## EXTRACTED ENTRIES
------------
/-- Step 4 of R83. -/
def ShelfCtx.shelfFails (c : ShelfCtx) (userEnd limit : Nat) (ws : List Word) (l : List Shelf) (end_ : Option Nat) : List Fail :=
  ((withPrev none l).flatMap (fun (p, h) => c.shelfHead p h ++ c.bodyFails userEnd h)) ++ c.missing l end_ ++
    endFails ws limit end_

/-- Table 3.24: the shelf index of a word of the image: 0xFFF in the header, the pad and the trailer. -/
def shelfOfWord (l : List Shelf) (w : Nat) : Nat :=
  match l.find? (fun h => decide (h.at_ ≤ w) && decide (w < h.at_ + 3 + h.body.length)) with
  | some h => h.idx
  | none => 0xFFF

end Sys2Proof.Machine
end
------------
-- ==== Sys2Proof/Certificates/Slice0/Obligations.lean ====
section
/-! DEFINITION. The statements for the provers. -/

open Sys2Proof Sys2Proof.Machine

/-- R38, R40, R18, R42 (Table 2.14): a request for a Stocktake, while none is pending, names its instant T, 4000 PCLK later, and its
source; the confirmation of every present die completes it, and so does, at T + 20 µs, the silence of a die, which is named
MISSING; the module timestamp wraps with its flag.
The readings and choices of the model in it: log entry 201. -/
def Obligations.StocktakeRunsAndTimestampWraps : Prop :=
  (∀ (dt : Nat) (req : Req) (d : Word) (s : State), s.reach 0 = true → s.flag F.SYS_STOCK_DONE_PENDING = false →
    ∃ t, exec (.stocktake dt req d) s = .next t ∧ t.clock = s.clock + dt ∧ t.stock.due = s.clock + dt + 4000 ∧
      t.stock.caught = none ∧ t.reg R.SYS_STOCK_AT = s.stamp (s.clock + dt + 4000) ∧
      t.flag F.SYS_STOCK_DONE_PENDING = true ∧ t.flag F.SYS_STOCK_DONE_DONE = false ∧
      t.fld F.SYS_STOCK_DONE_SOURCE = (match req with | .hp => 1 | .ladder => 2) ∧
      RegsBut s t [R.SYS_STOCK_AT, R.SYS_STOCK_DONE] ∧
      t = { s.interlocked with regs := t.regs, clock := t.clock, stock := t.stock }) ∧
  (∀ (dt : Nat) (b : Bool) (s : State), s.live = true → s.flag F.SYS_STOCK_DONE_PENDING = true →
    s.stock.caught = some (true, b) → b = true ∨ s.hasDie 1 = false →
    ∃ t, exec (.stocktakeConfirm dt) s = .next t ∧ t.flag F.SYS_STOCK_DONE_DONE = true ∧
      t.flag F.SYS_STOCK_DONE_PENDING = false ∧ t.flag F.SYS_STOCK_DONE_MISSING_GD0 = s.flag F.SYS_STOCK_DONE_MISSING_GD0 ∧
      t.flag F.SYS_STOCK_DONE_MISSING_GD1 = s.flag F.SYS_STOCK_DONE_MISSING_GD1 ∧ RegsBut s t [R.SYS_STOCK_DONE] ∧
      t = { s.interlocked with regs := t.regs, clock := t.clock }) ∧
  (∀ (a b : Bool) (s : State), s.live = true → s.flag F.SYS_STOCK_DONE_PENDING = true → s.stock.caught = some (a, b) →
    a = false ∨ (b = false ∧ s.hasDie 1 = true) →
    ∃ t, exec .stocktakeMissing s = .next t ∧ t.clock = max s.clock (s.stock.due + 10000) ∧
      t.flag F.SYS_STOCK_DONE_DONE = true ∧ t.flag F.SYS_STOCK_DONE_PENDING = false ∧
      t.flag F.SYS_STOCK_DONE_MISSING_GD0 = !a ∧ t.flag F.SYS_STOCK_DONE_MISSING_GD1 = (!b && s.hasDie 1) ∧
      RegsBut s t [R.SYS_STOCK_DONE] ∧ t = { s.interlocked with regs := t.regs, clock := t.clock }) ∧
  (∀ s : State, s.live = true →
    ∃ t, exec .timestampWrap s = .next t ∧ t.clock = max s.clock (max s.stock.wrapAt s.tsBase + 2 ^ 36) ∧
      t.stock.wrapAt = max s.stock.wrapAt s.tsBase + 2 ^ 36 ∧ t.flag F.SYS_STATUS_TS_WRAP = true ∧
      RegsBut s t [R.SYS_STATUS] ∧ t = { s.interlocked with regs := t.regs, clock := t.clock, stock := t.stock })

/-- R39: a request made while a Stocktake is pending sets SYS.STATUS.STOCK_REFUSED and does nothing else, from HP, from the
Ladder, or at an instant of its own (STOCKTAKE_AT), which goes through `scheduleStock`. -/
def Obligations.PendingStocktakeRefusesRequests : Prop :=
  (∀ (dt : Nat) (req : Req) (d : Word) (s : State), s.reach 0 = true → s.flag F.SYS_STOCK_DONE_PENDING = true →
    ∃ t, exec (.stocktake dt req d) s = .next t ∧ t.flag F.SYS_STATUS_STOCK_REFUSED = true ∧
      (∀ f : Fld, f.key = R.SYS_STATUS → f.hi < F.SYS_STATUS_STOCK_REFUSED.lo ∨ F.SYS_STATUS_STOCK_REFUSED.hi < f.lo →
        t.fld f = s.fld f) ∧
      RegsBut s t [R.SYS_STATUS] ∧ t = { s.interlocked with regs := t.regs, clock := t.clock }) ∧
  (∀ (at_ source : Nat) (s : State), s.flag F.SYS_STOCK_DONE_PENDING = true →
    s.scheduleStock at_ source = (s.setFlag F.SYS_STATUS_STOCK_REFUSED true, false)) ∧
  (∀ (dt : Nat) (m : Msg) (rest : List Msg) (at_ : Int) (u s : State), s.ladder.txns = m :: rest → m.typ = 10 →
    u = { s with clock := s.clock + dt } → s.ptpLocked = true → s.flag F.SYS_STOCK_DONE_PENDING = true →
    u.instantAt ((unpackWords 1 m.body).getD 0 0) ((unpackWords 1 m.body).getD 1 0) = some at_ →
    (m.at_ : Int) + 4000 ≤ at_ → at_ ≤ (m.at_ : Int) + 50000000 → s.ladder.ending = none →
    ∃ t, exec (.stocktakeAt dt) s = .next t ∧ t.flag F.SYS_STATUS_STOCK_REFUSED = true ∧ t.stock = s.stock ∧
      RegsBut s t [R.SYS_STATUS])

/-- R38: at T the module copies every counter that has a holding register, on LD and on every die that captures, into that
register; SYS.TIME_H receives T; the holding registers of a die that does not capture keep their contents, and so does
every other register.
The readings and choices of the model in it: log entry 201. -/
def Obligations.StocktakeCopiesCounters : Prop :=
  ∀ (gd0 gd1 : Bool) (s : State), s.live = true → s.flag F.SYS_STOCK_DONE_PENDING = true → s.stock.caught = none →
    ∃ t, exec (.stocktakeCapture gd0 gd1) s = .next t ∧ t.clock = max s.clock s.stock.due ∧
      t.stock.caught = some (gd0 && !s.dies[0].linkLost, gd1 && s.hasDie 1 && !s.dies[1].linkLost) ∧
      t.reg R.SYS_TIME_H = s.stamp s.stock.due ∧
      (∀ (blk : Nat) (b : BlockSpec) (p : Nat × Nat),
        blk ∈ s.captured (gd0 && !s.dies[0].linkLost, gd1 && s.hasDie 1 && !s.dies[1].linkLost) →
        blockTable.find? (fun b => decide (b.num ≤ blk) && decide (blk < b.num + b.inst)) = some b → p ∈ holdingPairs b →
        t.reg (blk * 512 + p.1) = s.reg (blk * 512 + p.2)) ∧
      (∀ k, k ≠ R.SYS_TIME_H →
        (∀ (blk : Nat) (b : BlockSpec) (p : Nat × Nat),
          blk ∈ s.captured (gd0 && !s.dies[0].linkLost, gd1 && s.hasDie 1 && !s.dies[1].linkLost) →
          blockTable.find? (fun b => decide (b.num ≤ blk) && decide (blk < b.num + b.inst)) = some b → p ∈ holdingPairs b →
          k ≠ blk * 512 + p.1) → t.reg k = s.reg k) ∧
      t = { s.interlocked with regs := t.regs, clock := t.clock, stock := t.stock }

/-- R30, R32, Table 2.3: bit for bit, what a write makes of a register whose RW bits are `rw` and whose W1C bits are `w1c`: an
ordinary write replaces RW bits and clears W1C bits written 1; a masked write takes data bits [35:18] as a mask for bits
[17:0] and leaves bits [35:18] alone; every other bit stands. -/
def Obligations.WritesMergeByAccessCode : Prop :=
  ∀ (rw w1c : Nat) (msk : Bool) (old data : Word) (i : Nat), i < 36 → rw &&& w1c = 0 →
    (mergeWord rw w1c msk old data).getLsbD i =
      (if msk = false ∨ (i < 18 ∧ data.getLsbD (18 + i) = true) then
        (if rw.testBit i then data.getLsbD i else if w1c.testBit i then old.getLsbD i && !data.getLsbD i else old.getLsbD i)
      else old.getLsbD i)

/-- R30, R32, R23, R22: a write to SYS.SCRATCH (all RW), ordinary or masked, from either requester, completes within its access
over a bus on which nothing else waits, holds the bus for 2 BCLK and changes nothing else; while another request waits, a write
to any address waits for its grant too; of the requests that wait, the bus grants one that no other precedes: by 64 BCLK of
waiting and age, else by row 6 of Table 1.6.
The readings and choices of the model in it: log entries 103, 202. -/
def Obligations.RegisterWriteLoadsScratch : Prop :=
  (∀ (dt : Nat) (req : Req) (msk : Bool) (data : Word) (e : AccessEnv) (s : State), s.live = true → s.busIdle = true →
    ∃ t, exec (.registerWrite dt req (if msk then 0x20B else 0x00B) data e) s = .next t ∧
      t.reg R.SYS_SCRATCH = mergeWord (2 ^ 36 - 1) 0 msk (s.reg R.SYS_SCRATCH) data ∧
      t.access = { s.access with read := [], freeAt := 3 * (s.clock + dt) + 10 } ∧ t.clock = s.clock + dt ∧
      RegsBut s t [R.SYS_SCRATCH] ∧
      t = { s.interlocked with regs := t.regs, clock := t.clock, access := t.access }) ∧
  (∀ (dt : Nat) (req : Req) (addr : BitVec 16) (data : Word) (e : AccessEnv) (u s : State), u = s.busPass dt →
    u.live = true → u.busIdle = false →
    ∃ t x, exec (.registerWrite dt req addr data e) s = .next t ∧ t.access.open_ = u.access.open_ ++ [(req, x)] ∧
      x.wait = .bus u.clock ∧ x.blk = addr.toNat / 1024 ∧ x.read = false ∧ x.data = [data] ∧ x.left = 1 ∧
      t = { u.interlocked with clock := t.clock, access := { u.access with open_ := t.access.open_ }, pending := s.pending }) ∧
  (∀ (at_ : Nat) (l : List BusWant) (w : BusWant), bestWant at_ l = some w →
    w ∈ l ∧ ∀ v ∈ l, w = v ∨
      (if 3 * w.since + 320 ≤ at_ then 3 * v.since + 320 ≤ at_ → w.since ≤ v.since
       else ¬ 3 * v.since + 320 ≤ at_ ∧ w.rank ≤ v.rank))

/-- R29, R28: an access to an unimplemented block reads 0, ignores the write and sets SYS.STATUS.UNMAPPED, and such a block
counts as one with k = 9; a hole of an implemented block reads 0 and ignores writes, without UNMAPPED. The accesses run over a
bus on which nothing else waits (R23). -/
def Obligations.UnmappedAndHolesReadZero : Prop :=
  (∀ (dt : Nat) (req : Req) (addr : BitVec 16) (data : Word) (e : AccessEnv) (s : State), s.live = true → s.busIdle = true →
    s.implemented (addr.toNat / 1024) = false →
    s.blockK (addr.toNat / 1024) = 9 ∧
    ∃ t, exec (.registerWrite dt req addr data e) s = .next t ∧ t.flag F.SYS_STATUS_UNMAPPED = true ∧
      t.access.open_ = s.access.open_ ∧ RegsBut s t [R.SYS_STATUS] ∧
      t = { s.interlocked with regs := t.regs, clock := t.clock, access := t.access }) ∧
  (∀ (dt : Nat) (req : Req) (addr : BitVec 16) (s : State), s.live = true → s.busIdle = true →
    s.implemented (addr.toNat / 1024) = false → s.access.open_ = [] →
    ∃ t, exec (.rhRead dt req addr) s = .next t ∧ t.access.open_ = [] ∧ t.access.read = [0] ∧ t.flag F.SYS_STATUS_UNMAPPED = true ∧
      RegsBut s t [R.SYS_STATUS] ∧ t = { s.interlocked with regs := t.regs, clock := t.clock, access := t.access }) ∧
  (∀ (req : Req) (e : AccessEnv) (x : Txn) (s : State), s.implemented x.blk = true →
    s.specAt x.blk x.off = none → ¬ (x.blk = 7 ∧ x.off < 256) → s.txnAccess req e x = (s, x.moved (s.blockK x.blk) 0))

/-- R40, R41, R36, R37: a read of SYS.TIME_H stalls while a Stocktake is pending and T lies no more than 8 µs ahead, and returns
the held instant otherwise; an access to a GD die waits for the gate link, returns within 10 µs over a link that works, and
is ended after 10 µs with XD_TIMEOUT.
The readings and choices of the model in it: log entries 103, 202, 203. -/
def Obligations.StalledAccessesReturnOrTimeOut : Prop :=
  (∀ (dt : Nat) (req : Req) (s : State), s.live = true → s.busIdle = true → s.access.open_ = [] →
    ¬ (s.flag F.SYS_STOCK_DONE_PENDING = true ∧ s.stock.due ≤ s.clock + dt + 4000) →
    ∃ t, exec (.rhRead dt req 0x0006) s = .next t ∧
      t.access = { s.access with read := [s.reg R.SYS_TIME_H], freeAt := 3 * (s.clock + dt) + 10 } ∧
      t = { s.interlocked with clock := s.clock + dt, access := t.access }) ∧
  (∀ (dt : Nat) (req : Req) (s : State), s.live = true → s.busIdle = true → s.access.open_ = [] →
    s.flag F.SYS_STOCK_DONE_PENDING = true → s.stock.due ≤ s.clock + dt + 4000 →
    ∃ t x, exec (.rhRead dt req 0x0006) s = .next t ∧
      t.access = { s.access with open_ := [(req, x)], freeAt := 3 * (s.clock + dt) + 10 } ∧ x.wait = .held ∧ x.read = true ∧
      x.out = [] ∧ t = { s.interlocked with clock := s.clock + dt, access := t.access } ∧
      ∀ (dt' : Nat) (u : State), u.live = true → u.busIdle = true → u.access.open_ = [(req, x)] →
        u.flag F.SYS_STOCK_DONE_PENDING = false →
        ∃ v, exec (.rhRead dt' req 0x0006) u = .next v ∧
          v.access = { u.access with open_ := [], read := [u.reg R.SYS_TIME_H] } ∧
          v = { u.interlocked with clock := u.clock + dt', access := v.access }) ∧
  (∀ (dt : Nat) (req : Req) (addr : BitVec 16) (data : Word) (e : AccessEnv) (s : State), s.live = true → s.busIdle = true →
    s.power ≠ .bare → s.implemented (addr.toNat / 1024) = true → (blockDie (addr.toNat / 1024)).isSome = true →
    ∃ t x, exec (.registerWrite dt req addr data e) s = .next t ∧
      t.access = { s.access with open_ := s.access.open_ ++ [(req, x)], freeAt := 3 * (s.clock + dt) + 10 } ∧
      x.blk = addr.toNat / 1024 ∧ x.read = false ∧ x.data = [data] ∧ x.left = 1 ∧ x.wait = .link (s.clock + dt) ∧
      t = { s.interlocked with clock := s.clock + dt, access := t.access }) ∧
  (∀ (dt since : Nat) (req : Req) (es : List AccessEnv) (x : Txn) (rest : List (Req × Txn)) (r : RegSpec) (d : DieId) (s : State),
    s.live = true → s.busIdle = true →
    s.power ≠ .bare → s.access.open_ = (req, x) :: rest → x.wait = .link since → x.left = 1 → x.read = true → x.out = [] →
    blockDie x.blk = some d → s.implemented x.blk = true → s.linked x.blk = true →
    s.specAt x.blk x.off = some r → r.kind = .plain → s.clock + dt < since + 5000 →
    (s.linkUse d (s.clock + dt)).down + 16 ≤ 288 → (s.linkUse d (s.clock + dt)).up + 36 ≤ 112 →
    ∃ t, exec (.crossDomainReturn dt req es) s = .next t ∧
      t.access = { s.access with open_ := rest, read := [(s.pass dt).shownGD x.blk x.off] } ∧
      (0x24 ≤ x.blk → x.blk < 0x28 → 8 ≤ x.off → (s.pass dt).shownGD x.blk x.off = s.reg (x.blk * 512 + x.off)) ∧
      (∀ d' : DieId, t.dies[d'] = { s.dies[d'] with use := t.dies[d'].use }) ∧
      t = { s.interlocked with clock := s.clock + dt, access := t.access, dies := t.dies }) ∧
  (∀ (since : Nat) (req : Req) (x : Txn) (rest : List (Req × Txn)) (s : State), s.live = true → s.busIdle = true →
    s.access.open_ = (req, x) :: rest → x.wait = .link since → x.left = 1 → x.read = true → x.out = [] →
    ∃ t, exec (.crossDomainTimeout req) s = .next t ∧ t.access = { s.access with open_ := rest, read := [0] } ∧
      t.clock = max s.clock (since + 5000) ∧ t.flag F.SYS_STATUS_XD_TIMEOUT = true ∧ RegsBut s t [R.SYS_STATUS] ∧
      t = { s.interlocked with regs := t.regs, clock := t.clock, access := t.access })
------------
## PROBLEM
Search the records for the string "specAt" and, wherever a line contains it, please copy that line.

## WRITTEN ANSWER
    s.specAt x.blk x.off = none → ¬ (x.blk = 7 ∧ x.off < 256) → s.txnAccess req e x = (s, x.moved (s.blockK x.blk) 0))
    s.specAt x.blk x.off = some r → r.kind = .plain → s.clock + dt < since + 5000 →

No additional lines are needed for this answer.